我不确定我是否应该只查看当前处于“可运行”状态的线程,或者“等待条件”和“在 Object.wait”中是否也很重要。
The latter two are actually thethings to look for when diagnosing a deadlock, as you seem to be doing. "Runnable" means the thread is doing something right now (or waiting to get the CPU). "blocked" and "waiting" is what deadlocks are made of.
后两者实际上是诊断死锁时要寻找的东西,正如您所做的那样。“Runnable”意味着线程现在正在做某事(或等待获取 CPU)。“阻塞”和“等待”是死锁的组成部分。
Of course, an application container will have plenty of threads waiting legitimately. To filter out the interesting cases, look at the stack trace. If it's framework classes (and especially ones called "Worker" or "Queue") it's probably OK. If it's application code, you should look at it more closely.
当然,应用程序容器将有大量线程合法地等待。要过滤掉有趣的情况,请查看堆栈跟踪。如果它是框架类(尤其是称为“Worker”或“Queue”的类),那可能没问题。如果是应用程序代码,您应该更仔细地查看它。
回答by mchr
I know this is an old question but I just wrote a tool to help make long thread dumps more readable.
我知道这是一个老问题,但我只是写了一个工具来帮助使长线程转储更具可读性。
Java Thread Dump Analysis Tool
This tool groups threads together which have the same stack trace and allows you to only show threads which are in particular states (e.g.

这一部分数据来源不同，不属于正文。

-- ==== Sys2Proof/Tests/Slice0.lean ====
section
/-! SUPPORT. Tests. Expected values come from the spec: V and T numbers are those of 95_test_vectors.md, the ranges those
of 30_encoding.md R80 and 20_memory.md R58. The witnesses at the end show, for each statement with hypotheses, values
that meet them together. -/

namespace Sys2Proof.Tests

open Sys2Proof.Machine

/-! ## Helpers -/

def nextOf : Host.Outcome State Fault Refusal → Option State
  | .next t => some t
  | .fault _ => none
  | .refused _ => none

/-- What `f` shows of the next state. -/
def see {α : Type} (f : State → α) (o : Host.Outcome State Fault Refusal) : Option α := (nextOf o).map f

def refusalOf : Host.Outcome State Fault Refusal → Option Refusal
  | .next _ => none
  | .fault _ => none
  | .refused r => some r

/-- The state after reset, on a board that is written out. -/
def base : State := { State.reset with board := Board.fallback, a20Registered := false }

/-- Channel `c` owns the bus. -/
def owned (c : Fin 8) : State := { base with owner := .owned c }

/-- The collaborators will answer `ws`. -/
def answering (s : State) (ws : List Word) : State := { s with answers := ws }

/-- What a step emitted and returned. -/
def did (t : State) : List Action × Ret := (t.actions, t.ret)

/-! ## WellFormed refuses: one ill-formed term for each check -/

theorem test_wf_refuses_dma1_port : Instr.wf (.iorDma1 0x20) = false ∧ Instr.wf (.iowDma1 0x20 0) = false := by decide

theorem test_wf_refuses_pic1_port : Instr.wf (.iorPic1 0x1F) = false ∧ Instr.wf (.iowPic1 0x40 0) = false := by decide

theorem test_wf_refuses_pit_port : Instr.wf (.iorPit 0x3F) = false ∧ Instr.wf (.iowPit 0x60 0) = false := by decide

theorem test_wf_refuses_rtc_read_port : Instr.wf (.iorRtc 0x6F) = false ∧ Instr.wf (.iorRtc 0x80) = false := by decide

theorem test_wf_refuses_rtc_write_port :
    Instr.wf (.iowRtc 0x70 0) = false ∧ Instr.wf (.iowRtc 0x80 0) = false := by
  decide

theorem test_wf_refuses_page_select_offset :
    Instr.wf (.iorPageSel 0x84) = false ∧ Instr.wf (.iowPageSel 0x80 0) = false := by
  decide

theorem test_wf_refuses_page_select_port :
    Instr.wf (.iorPageSel 0xA1) = false ∧ Instr.wf (.iowPageSel 0x7F 0) = false := by
  decide

theorem test_wf_refuses_page_readback_offset :
    Instr.wf (.iorPageGen 0x87) = false ∧ Instr.wf (.iowPageGen 0x81 0) = false := by
  decide

theorem test_wf_refuses_page_readback_port :
    Instr.wf (.iorPageGen 0xA0) = false ∧ Instr.wf (.iowPageGen 0x7C 0) = false := by
  decide

theorem test_wf_refuses_pic2_port : Instr.wf (.iorPic2 0x9F) = false ∧ Instr.wf (.iowPic2 0xC0 0) = false := by decide

theorem test_wf_refuses_dma2_odd_port :
    Instr.wf (.iorDma2 0xC1) = false ∧ Instr.wf (.iowDma2 0xDF 0) = false := by
  decide

theorem test_wf_refuses_dma2_port : Instr.wf (.iorDma2 0xE0) = false ∧ Instr.wf (.iowDma2 0xBE 0) = false := by decide

theorem test_wf_refuses_unmapped_port :
    Instr.wf (.iorUnmapped 0x61) = false ∧ Instr.wf (.iowUnmapped 0x64 0) = false := by
  decide

theorem test_wf_refuses_unmapped_even_port :
    Instr.wf (.iorUnmapped 0xC0) = false ∧ Instr.wf (.iowUnmapped 0xE1 0) = false := by
  decide

theorem test_wf_refuses_noclaim_port :
    Instr.wf (.iorNoclaim 0xDF) = false ∧ Instr.wf (.iowNoclaim 0x00 0) = false := by
  decide

theorem test_wf_refuses_channel_four : Instr.wf (.dack 4 true) = false ∧ Instr.wf (.drq 4 true) = false := by decide

theorem test_wf_refuses_irq_line : Instr.wf (.irq 0x10000 true) = false := by decide

/-! ## Decode: one presentation for every operation, written out from R81 to R85 and R87 -/

theorem test_decode_iorDma1 : decode ⟨.port .read .byte, 0x001F, 0⟩ = .ok (.iorDma1 0x1F) := by decide

theorem test_decode_iowDma1 : decode ⟨.port .write .byte, 0x000A, 0x06⟩ = .ok (.iowDma1 0x0A 0x06) := by decide

theorem test_decode_iorPic1 : decode ⟨.port .read .byte, 0x0020, 0⟩ = .ok (.iorPic1 0x20) := by decide

theorem test_decode_iowPic1 : decode ⟨.port .write .byte, 0x003F, 0xAA⟩ = .ok (.iowPic1 0x3F 0xAA) := by decide

theorem test_decode_iorPit : decode ⟨.port .read .byte, 0x005F, 0⟩ = .ok (.iorPit 0x5F) := by decide

theorem test_decode_iowPit : decode ⟨.port .write .byte, 0x0043, 0xB6⟩ = .ok (.iowPit 0x43 0xB6) := by decide

theorem test_decode_iorKbdData : decode ⟨.port .read .byte, 0x0060, 0⟩ = .ok .iorKbdData := by decide

theorem test_decode_iowKbdData : decode ⟨.port .write .byte, 0x0060, 0xF4⟩ = .ok (.iowKbdData 0xF4) := by decide

theorem test_decode_iorPortb : decode ⟨.port .read .byte, 0x0061, 0⟩ = .ok .iorPortb := by decide

theorem test_decode_iowPortb : decode ⟨.port .write .byte, 0x0061, 0x03⟩ = .ok (.iowPortb 0x03) := by decide

theorem test_decode_iorKbdStatus : decode ⟨.port .read .byte, 0x0064, 0⟩ = .ok .iorKbdStatus := by decide

theorem test_decode_iowKbdCmd : decode ⟨.port .write .byte, 0x0064, 0xD1⟩ = .ok (.iowKbdCmd 0xD1) := by decide

theorem test_decode_iorRtc : decode ⟨.port .read .byte, 0x0070, 0⟩ = .ok (.iorRtc 0x70) := by decide

theorem test_decode_iowRtc0 : decode ⟨.port .write .byte, 0x0070, 0x80⟩ = .ok (.iowRtc0 0x80) := by decide

theorem test_decode_iowRtc : decode ⟨.port .write .byte, 0x007F, 0x80⟩ = .ok (.iowRtc 0x7F 0x80) := by decide

theorem test_decode_iorPageSel : decode ⟨.port .read .byte, 0x0093, 0⟩ = .ok (.iorPageSel 0x93) := by decide

theorem test_decode_iowPageSel : decode ⟨.port .write .byte, 0x008F, 0x0B⟩ = .ok (.iowPageSel 0x8F 0x0B) := by decide

theorem test_decode_iorPageGen : decode ⟨.port .read .byte, 0x009C, 0⟩ = .ok (.iorPageGen 0x9C) := by decide

theorem test_decode_iowPageGen : decode ⟨.port .write .byte, 0x0080, 0x55⟩ = .ok (.iowPageGen 0x80 0x55) := by decide

theorem test_decode_iorPic2 : decode ⟨.port .read .byte, 0x00A1, 0⟩ = .ok (.iorPic2 0xA1) := by decide

theorem test_decode_iowPic2 : decode ⟨.port .write .byte, 0x00BF, 0x01⟩ = .ok (.iowPic2 0xBF 0x01) := by decide

theorem test_decode_iorDma2 : decode ⟨.port .read .byte, 0x00DE, 0⟩ = .ok (.iorDma2 0xDE) := by decide

theorem test_decode_iowDma2 : decode ⟨.port .write .byte, 0x00D4, 0x04⟩ = .ok (.iowDma2 0xD4 0x04) := by decide

theorem test_decode_iorUnmapped : decode ⟨.port .read .byte, 0x00C1, 0⟩ = .ok (.iorUnmapped 0xC1) := by decide

theorem test_decode_iowUnmapped :
    decode ⟨.port .write .byte, 0x0063, 0x99⟩ = .ok (.iowUnmapped 0x63 0x99) := by
  decide

theorem test_decode_iorNoclaim : decode ⟨.port .read .byte, 0x0161, 0⟩ = .ok (.iorNoclaim 0x161) := by decide

theorem test_decode_iowNoclaim : decode ⟨.port .write .byte, 0x0481, 0x12⟩ = .ok (.iowNoclaim 0x481 0x12) := by decide

theorem test_decode_ior16 : decode ⟨.port .read .word, 0x001F, 0⟩ = .ok (.ior16 0x1F) := by decide

theorem test_decode_iow16 : decode ⟨.port .write .word, 0x0060, 0x0355⟩ = .ok (.iow16 0x60 0x0355) := by decide

theorem test_decode_dmard8 : decode ⟨.event .dmard8, 0x3456, 0⟩ = .ok (.dmard8 0x3456) := by decide

theorem test_decode_dmawr8 : decode ⟨.event .dmawr8, 0xFFFF, 0x5A⟩ = .ok (.dmawr8 0xFFFF 0x5A) := by decide

theorem test_decode_dmard16 : decode ⟨.event .dmard16, 0x8000, 0⟩ = .ok (.dmard16 0x8000) := by decide

theorem test_decode_dmawr16 : decode ⟨.event .dmawr16, 0x0001, 0xEF⟩ = .ok (.dmawr16 0x0001 0xEF) := by decide

theorem test_decode_hrq1 : decode ⟨.event .hrq1, 0, 1⟩ = .ok (.hrq1 true) := by decide

theorem test_decode_hrq2 : decode ⟨.event .hrq2, 0, 0⟩ = .ok (.hrq2 false) := by decide

theorem test_decode_dack : decode ⟨.event .dack, 2, 0⟩ = .ok (.dack 2 false) := by decide

theorem test_decode_dack4 : decode ⟨.event .dack4, 0, 1⟩ = .ok (.dack4 true) := by decide

theorem test_decode_eop1 : decode ⟨.event .eop1, 0, 1⟩ = .ok (.eop1 true) := by decide

theorem test_decode_eop2 : decode ⟨.event .eop2, 0, 0⟩ = .ok (.eop2 false) := by decide

theorem test_decode_dior8 : decode ⟨.event .dior8, 3, 0⟩ = .ok (.dior8 3) := by decide

theorem test_decode_diow8 : decode ⟨.event .diow8, 2, 0xA5⟩ = .ok (.diow8 2 0xA5) := by decide

theorem test_decode_dior16 : decode ⟨.event .dior16, 1, 0⟩ = .ok (.dior16 1) := by decide

theorem test_decode_diow16 : decode ⟨.event .diow16, 2, 0x34⟩ = .ok (.diow16 2 0x34) := by decide

theorem test_decode_drq : decode ⟨.event .drq, 7, 1⟩ = .ok (.drq 7 true) := by decide

theorem test_decode_int2 : decode ⟨.event .int2, 0, 1⟩ = .ok (.int2 true) := by decide

theorem test_decode_int1 : decode ⟨.event .int1, 0, 0⟩ = .ok (.int1 false) := by decide

theorem test_decode_slaveack : decode ⟨.event .slaveack, 2, 0⟩ = .ok (.slaveack 2) := by decide

theorem test_decode_irq : decode ⟨.event .irq, 2, 1⟩ = .ok (.irq 2 true) := by decide

theorem test_decode_obirq : decode ⟨.event .obirq, 1, 1⟩ = .ok (.obirq .clock true) := by decide

theorem test_decode_out2 : decode ⟨.event .out2, 0, 1⟩ = .ok (.out2 true) := by decide

theorem test_decode_start : decode ⟨.event .start, 0, 0⟩ = .ok .start := by decide

theorem test_decode_a20mask : decode ⟨.event .a20mask, 0, 1⟩ = .ok (.a20mask true) := by decide

theorem test_decode_stop : decode ⟨.event .stop, 0, 0⟩ = .ok .stop := by decide

theorem test_decode_reset : decode ⟨.event .reset, 0, 0⟩ = .ok .reset := by decide

/-- R89: "a `DACK` with channel 4 is `DACK4`". -/
theorem test_decode_dack_of_channel_four : decode ⟨.event .dack, 4, 0⟩ = .ok (.dack4 false) := by decide

/-- The neighbours of port 0x64 that no row binds (V12), and the odd ports above 0xC0 (V19). -/
theorem test_decode_unbound_neighbours :
    [0x62, 0x63, 0x65, 0x6F, 0xC1, 0xDF].all (fun p => decide (decode ⟨.port .read .byte, p, 0⟩ = .ok (.iorUnmapped p))) := by
  decide

/-- No aliasing above 0xFF (V21, V22). -/
theorem test_decode_no_aliasing :
    [0xE0, 0xFF, 0x100, 0x161, 0x481, 0xFFFF].all (fun p => decide (decode ⟨.port .read .byte, p, 0⟩ = .ok (.iorNoclaim p))) := by
  decide

theorem test_decode_refuses_unassigned_selector : decode ⟨.unassigned, 0, 0⟩ = .error .noSelector := by decide

theorem test_decode_refuses_wide_level : decode ⟨.event .hrq1, 0, 2⟩ = .error .level := by decide

theorem test_decode_refuses_wide_data_byte : decode ⟨.port .write .byte, 0x61, 0x100⟩ = .error .dataByte := by decide

theorem test_decode_refuses_channel_eight : decode ⟨.event .dack, 8, 0⟩ = .error .index := by decide

theorem test_decode_refuses_request_line_four : decode ⟨.event .drq, 4, 1⟩ = .error .index := by decide

theorem test_decode_refuses_controller_channel_four : decode ⟨.event .dior8, 4, 0⟩ = .error .index := by decide

theorem test_decode_refuses_fourth_source : decode ⟨.event .obirq, 3, 0⟩ = .error .source := by decide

RUNNABLE or BLOCKED).
该工具将具有相同堆栈跟踪的线程组合在一起,并允许您仅显示处于特定状态(例如 RUNNABLE 或 BLOCKED)的线程。
This makes it a bit quicker to find the interesting threads amongst the tens or hundreds of JBoss threads which spend most of their time waiting for work at the same place in the code and therefore all have the same stack trace.
这使得在数十或数百个 JBoss 线程中找到有趣的线程变得更快一点,这些线程大部分时间都在代码中的同一位置等待工作,因此都具有相同的堆栈跟踪。